▸ Source data:
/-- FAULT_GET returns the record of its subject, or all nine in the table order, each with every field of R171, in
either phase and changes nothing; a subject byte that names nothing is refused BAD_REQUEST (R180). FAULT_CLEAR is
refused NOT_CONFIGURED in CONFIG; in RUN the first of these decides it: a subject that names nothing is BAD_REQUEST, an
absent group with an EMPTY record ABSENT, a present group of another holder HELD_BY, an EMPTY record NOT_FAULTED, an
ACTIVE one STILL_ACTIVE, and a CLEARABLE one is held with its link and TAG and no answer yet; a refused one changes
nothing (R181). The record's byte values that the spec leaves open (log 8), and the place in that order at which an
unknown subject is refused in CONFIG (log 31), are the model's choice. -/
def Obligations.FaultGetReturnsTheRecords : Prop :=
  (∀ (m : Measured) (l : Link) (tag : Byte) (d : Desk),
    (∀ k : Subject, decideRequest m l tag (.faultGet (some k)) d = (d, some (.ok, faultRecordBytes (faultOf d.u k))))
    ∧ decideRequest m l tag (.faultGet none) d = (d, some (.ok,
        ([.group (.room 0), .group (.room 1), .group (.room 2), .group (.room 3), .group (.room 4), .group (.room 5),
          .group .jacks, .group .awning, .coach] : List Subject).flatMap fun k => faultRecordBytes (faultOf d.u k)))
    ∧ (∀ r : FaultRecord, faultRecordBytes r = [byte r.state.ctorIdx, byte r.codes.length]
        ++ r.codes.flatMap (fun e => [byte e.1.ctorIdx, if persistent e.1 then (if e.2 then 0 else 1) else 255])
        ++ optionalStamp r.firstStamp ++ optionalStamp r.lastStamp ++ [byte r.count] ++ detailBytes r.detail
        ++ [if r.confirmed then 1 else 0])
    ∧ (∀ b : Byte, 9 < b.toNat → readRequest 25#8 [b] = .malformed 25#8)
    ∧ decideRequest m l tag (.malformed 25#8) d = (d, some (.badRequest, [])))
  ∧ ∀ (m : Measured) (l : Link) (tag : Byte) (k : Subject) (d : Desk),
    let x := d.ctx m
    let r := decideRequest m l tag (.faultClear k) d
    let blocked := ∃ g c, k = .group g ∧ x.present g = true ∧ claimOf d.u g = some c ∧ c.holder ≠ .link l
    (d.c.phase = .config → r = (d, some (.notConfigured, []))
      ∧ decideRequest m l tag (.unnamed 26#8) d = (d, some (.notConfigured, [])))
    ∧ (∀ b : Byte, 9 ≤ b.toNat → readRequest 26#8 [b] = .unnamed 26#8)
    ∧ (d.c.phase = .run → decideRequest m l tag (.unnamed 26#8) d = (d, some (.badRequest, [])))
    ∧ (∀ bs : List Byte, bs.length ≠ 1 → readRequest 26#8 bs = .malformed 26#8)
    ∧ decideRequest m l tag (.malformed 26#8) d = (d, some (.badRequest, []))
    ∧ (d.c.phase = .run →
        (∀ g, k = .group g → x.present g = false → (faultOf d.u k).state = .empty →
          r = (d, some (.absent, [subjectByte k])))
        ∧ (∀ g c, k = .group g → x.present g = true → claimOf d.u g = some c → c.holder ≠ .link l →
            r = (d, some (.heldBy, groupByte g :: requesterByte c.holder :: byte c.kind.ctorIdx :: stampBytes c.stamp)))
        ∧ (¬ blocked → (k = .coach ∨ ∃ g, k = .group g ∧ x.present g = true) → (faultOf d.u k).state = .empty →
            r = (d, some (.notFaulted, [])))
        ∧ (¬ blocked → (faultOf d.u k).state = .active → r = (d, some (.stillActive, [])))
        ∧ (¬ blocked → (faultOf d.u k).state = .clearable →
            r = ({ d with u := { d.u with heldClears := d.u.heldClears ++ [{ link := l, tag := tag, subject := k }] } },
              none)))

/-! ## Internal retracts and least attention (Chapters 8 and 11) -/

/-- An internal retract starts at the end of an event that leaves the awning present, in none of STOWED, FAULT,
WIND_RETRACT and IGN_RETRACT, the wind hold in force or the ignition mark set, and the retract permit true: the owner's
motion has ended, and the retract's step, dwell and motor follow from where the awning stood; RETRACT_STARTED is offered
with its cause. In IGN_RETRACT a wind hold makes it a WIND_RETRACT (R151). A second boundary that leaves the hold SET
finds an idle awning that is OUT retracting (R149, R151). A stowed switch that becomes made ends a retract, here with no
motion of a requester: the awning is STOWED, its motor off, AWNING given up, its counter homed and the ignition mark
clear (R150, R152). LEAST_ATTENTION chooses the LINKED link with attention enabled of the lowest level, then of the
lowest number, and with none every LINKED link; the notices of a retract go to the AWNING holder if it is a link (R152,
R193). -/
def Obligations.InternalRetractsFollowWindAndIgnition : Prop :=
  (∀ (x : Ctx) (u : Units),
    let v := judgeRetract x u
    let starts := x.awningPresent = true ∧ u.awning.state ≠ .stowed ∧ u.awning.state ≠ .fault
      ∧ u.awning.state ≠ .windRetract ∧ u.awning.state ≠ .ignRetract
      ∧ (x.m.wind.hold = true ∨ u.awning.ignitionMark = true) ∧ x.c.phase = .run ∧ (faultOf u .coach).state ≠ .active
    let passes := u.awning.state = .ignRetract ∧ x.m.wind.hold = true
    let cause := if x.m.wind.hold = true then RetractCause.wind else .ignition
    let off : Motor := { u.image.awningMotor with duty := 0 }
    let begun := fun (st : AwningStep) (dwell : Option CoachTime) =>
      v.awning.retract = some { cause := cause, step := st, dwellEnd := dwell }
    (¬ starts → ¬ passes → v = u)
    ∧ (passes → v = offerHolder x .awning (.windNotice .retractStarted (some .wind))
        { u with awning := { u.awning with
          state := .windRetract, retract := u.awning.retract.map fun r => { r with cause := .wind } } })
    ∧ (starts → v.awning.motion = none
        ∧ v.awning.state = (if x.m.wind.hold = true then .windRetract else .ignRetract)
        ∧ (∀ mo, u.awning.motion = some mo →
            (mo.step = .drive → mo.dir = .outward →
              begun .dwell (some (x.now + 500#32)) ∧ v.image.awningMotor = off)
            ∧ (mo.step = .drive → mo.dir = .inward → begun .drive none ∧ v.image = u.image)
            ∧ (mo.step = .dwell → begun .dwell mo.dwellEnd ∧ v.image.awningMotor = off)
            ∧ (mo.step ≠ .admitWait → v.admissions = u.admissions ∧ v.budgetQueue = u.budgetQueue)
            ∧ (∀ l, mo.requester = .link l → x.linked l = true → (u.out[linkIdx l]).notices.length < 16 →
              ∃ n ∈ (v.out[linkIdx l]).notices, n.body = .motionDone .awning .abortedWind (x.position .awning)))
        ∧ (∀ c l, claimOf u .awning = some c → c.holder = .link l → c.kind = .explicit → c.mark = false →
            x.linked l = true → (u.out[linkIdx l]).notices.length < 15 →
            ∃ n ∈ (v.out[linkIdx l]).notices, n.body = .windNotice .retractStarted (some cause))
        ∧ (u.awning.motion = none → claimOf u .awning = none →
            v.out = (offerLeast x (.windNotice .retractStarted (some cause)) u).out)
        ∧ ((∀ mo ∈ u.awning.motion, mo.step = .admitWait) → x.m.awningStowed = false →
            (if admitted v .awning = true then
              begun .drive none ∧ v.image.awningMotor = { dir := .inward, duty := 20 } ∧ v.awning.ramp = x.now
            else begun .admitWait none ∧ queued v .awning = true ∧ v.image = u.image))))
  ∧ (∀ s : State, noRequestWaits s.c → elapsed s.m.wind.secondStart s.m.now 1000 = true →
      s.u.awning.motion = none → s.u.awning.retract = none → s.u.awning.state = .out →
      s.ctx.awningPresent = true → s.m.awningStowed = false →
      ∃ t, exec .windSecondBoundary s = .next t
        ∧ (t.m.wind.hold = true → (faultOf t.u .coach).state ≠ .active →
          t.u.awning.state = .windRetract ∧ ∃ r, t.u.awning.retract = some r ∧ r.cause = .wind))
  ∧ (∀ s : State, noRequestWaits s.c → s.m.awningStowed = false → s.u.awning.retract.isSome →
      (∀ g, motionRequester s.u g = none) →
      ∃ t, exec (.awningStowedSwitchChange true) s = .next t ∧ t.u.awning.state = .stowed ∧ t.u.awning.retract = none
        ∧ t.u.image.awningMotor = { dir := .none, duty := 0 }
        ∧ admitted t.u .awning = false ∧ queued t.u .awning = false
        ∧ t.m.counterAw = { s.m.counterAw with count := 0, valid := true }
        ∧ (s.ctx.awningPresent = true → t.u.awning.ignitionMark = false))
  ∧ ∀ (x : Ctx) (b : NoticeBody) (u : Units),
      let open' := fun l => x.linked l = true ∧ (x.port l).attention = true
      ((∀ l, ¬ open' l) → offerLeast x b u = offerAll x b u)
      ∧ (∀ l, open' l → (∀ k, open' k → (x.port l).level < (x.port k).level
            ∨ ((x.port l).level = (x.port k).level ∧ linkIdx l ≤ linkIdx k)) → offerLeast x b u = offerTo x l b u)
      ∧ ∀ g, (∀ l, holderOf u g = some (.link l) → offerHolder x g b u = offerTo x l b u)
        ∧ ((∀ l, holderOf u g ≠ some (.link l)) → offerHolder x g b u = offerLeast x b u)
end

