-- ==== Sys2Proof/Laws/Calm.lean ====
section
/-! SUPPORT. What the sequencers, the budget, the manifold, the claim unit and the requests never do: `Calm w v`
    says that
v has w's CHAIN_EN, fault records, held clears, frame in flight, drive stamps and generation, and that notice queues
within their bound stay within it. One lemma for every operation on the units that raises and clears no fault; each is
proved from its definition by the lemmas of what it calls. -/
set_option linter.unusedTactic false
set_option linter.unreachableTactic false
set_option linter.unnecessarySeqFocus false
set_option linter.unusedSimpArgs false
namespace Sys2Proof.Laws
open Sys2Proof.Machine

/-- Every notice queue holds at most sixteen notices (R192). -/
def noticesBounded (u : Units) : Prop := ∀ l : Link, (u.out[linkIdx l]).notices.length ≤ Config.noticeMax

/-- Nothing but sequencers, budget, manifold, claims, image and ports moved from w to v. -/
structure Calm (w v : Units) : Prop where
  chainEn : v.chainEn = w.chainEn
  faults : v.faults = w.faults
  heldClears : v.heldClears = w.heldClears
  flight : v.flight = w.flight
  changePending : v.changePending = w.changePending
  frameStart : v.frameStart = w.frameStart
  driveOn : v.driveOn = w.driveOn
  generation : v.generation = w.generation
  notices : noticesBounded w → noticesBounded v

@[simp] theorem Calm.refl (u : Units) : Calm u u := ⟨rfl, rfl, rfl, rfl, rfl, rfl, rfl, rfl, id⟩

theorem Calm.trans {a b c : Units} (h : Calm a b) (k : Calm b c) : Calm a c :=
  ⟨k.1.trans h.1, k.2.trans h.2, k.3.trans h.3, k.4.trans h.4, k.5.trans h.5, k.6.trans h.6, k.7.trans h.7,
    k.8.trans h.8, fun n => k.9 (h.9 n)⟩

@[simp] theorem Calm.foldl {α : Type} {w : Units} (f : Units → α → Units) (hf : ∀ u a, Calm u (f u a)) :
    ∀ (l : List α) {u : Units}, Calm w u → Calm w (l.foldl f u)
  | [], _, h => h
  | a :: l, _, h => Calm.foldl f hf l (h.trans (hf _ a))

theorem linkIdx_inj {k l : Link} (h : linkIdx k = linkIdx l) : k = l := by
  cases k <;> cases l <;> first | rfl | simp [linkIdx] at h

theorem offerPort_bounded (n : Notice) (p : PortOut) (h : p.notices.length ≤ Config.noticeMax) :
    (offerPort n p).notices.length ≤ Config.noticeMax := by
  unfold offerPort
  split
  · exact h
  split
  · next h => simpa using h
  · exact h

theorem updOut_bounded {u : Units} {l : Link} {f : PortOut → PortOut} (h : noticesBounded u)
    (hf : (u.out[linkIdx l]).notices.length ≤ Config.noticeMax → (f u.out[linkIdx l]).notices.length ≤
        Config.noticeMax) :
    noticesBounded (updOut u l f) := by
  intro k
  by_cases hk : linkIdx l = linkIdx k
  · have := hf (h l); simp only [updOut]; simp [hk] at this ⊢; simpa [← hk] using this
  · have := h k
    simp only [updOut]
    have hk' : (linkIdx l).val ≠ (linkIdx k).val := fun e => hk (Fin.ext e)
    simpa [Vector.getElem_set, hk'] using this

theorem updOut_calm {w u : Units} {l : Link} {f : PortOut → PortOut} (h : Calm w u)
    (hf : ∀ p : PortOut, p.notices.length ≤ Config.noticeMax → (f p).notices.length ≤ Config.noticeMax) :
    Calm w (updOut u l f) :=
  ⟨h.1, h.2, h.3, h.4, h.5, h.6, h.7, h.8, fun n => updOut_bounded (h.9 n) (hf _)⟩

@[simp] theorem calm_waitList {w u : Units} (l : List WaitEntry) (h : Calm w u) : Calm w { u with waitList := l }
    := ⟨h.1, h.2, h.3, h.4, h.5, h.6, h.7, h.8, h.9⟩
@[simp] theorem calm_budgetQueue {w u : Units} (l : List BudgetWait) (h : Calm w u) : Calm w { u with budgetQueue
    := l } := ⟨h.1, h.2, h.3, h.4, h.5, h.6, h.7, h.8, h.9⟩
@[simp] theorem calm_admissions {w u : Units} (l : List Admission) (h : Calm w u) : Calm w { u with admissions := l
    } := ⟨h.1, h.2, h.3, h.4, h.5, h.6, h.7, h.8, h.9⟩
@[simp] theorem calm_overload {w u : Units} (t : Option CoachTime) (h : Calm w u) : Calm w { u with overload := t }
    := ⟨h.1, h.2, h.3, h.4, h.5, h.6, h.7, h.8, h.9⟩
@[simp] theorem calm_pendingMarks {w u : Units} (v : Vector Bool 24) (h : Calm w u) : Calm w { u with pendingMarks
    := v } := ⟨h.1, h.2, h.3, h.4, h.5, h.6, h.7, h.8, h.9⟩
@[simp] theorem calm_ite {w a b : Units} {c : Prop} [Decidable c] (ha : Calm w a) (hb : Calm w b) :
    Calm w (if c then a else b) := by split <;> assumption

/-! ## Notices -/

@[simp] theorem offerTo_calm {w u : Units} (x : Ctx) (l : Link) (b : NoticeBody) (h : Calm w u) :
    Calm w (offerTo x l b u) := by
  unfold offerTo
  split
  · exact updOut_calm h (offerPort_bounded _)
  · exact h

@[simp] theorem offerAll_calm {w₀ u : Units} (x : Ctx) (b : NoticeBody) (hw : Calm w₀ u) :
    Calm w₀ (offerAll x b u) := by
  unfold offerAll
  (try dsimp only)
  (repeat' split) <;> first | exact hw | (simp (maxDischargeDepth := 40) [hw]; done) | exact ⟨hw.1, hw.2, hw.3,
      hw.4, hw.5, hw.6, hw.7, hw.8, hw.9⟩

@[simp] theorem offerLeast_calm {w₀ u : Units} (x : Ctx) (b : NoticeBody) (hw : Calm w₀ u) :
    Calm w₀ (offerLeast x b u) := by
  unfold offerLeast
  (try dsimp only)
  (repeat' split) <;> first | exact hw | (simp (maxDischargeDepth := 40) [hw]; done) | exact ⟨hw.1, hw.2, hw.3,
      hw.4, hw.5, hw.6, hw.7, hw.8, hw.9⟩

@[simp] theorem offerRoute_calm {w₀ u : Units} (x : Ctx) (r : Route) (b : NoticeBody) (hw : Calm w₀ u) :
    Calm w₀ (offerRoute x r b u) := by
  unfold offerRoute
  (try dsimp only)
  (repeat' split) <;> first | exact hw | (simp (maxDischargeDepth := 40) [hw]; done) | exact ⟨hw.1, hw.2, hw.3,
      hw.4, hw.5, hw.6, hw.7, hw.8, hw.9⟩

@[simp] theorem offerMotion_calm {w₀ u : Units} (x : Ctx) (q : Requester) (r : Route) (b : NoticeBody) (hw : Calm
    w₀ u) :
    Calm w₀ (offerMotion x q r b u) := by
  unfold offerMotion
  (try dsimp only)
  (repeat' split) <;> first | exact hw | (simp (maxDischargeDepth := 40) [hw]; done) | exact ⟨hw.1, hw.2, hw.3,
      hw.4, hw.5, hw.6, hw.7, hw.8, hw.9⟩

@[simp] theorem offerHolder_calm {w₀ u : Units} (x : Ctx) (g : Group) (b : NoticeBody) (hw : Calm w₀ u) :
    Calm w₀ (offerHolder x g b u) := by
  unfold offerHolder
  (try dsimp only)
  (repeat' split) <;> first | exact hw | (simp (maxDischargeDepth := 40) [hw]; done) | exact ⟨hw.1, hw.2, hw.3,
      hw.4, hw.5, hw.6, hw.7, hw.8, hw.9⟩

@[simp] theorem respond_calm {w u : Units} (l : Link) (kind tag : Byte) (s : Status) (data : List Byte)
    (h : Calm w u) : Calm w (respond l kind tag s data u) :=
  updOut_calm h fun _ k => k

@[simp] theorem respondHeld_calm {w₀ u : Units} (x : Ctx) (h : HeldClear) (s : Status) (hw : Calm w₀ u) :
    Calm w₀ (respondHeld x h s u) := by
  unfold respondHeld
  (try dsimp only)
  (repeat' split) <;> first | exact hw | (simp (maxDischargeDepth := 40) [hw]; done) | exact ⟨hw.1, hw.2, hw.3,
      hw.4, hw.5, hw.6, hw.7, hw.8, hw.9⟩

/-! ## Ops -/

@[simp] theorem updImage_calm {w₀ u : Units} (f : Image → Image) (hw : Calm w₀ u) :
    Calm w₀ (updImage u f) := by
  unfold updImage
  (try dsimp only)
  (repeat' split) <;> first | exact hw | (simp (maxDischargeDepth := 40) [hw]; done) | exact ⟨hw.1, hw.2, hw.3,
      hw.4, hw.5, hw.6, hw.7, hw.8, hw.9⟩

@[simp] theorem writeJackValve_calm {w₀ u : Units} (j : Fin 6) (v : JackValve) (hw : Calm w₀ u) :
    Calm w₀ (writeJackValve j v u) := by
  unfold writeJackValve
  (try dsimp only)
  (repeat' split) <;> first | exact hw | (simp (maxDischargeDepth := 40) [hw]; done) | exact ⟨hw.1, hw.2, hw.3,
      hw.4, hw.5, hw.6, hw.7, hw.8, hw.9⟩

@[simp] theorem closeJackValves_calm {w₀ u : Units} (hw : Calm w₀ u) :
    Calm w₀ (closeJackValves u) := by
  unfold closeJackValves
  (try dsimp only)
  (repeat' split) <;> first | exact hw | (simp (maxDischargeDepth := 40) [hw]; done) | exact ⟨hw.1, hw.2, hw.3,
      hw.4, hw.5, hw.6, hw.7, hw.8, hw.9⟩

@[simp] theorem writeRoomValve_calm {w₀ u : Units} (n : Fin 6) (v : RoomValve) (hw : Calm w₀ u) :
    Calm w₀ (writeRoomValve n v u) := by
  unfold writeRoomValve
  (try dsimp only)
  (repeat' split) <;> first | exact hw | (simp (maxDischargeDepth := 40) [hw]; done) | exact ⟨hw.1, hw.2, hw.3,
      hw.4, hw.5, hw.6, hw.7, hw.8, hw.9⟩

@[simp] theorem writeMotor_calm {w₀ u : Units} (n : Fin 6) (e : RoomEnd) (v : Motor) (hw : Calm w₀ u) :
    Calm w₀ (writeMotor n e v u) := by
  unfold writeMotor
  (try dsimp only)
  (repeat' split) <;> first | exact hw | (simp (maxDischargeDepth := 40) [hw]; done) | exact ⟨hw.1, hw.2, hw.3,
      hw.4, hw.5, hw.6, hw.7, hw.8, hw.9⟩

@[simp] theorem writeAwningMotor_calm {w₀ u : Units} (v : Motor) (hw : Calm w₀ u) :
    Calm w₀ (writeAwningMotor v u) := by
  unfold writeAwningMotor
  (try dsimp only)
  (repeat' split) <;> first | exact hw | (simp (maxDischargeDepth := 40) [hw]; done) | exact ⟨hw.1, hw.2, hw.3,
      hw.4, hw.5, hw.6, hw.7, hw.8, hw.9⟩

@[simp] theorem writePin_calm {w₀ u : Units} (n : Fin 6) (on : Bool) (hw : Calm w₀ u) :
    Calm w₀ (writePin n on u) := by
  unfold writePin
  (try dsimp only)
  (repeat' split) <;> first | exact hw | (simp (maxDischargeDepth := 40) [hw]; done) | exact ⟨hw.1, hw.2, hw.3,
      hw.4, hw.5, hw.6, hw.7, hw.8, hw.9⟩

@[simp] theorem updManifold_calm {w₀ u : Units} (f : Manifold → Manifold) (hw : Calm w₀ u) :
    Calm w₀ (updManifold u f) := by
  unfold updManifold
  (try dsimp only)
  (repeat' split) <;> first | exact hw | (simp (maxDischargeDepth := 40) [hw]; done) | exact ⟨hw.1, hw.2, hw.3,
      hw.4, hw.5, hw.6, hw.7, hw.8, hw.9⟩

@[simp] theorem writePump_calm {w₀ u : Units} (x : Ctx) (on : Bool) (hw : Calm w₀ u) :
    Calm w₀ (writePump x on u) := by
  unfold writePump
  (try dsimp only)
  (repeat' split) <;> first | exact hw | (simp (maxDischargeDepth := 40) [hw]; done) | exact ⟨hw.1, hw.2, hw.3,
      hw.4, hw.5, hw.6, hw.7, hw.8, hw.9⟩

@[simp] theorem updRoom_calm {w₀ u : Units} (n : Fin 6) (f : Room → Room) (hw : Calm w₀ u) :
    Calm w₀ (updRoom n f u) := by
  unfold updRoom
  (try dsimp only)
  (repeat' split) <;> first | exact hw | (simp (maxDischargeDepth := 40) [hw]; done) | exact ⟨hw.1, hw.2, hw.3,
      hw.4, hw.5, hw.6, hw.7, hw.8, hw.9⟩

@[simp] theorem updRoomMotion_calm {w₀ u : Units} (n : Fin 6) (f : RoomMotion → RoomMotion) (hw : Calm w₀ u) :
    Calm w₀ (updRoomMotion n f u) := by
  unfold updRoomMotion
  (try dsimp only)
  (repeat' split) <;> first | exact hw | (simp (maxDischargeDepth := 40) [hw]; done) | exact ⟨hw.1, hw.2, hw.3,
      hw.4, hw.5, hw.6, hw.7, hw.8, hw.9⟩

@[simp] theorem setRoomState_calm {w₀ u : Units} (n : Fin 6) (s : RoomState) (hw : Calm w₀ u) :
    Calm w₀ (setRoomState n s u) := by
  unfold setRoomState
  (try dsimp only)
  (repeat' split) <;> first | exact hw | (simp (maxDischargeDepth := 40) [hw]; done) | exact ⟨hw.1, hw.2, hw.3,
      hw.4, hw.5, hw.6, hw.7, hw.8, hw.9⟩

▸ Task to complete: With "where" as the string to match, show every line of the entries above that has it.

▸ Finished exercise:
motion has ended, and the retract's step, dwell and motor follow from where the awning stood; RETRACT_STARTED is offered
structure Calm (w v : Units) : Prop where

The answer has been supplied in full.